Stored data
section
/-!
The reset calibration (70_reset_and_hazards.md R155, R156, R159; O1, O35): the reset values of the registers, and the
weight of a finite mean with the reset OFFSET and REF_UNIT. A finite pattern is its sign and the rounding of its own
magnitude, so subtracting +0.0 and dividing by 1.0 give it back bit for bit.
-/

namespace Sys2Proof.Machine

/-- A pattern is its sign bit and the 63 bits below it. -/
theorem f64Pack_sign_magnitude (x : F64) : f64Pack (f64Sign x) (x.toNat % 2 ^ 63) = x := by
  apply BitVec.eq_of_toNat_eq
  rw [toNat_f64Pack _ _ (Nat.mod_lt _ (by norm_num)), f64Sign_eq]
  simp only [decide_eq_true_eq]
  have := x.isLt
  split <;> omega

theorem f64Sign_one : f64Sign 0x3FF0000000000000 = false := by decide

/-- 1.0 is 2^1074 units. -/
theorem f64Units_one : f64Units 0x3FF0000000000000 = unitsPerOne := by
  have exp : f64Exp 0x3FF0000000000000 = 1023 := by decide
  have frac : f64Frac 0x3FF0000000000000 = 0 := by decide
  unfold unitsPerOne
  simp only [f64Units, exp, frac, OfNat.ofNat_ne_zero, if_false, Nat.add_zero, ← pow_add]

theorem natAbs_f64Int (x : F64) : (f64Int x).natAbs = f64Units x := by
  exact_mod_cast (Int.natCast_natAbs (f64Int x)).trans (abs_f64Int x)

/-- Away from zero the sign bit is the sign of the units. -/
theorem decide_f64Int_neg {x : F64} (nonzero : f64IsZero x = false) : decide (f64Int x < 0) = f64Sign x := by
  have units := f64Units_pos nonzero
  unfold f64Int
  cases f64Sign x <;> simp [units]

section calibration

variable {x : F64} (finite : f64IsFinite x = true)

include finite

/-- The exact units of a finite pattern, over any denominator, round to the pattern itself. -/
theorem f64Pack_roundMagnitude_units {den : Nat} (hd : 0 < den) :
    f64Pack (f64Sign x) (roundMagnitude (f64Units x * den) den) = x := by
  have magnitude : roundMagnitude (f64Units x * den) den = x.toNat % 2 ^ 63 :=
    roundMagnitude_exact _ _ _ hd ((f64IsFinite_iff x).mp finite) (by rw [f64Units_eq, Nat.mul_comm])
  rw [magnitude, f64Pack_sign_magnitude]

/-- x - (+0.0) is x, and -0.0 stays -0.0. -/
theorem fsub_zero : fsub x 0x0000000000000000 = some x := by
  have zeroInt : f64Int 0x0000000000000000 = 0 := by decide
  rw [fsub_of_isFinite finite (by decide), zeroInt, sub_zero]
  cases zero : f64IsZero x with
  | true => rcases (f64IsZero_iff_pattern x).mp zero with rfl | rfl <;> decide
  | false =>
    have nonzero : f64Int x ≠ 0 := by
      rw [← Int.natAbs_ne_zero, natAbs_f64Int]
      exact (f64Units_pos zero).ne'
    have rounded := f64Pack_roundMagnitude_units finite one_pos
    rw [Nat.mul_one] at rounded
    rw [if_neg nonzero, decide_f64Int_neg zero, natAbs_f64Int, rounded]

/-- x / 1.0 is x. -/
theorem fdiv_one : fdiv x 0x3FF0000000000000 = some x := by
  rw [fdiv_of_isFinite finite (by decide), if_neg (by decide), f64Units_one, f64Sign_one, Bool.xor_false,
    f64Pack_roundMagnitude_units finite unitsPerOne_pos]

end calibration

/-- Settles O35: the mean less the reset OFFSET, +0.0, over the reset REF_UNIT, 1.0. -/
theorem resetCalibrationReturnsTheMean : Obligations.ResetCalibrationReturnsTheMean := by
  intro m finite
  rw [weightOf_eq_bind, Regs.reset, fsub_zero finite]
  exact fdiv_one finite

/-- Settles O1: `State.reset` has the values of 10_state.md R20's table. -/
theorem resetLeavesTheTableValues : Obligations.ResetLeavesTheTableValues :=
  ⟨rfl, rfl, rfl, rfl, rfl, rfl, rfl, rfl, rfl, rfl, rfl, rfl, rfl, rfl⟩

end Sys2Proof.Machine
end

---

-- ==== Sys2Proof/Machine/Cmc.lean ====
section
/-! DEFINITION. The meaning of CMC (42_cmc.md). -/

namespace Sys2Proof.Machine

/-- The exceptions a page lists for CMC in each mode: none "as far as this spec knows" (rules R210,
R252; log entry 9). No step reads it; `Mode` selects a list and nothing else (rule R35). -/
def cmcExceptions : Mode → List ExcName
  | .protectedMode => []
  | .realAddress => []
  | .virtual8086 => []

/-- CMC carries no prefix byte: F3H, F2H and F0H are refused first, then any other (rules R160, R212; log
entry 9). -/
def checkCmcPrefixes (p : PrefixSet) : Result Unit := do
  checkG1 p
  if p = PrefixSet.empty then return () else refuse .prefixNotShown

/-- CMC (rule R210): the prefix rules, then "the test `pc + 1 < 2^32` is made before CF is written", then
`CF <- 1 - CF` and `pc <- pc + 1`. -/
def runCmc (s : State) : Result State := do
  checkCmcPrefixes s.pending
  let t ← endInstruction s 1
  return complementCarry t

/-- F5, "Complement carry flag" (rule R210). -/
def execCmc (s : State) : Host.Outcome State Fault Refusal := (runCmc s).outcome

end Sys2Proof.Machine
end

* * *

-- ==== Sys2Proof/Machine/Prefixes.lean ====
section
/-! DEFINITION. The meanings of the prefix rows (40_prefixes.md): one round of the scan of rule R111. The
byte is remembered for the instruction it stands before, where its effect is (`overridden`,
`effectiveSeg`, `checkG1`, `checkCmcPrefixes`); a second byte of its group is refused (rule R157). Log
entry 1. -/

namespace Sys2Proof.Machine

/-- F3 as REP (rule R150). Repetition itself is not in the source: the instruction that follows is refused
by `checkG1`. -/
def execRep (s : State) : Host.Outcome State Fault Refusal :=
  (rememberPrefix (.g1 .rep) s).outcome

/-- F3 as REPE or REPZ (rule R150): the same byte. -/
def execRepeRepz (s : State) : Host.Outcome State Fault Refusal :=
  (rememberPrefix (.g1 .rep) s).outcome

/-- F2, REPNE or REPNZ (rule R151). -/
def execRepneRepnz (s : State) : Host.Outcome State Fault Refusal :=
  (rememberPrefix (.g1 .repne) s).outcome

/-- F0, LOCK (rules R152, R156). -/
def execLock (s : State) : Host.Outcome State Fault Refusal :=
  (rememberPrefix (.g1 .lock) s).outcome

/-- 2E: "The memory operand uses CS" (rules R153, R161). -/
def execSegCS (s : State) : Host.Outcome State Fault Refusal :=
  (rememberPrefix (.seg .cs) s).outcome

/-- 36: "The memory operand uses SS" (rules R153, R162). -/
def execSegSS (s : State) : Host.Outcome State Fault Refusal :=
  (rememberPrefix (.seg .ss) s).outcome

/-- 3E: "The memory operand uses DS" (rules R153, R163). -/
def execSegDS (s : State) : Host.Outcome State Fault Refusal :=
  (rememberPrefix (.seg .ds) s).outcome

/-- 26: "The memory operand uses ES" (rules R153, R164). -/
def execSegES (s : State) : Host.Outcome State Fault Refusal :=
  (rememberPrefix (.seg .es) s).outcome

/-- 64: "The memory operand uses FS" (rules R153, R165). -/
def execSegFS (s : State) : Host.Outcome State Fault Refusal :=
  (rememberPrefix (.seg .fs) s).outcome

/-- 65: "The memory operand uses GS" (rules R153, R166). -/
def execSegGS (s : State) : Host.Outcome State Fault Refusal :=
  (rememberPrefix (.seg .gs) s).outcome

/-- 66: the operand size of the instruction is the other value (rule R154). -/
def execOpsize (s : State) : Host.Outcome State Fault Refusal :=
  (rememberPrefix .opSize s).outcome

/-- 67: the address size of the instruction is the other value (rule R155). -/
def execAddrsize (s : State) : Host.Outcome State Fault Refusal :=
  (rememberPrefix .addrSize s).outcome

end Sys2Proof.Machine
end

§ **Instructions to follow**: The line above containing "have := x.isLt", the line containing "unfold unitsPerOne", and every line between them are to be transcribed exactly; no other line is wanted.

§ **Answer to the exercise**:
  have := x.isLt
  split <;> omega

theorem f64Sign_one : f64Sign 0x3FF0000000000000 = false := by decide

/-- 1.0 is 2^1074 units. -/
theorem f64Units_one : f64Units 0x3FF0000000000000 = unitsPerOne := by
  have exp : f64Exp 0x3FF0000000000000 = 1023 := by decide
  have frac : f64Frac 0x3FF0000000000000 = 0 := by decide
  unfold unitsPerOne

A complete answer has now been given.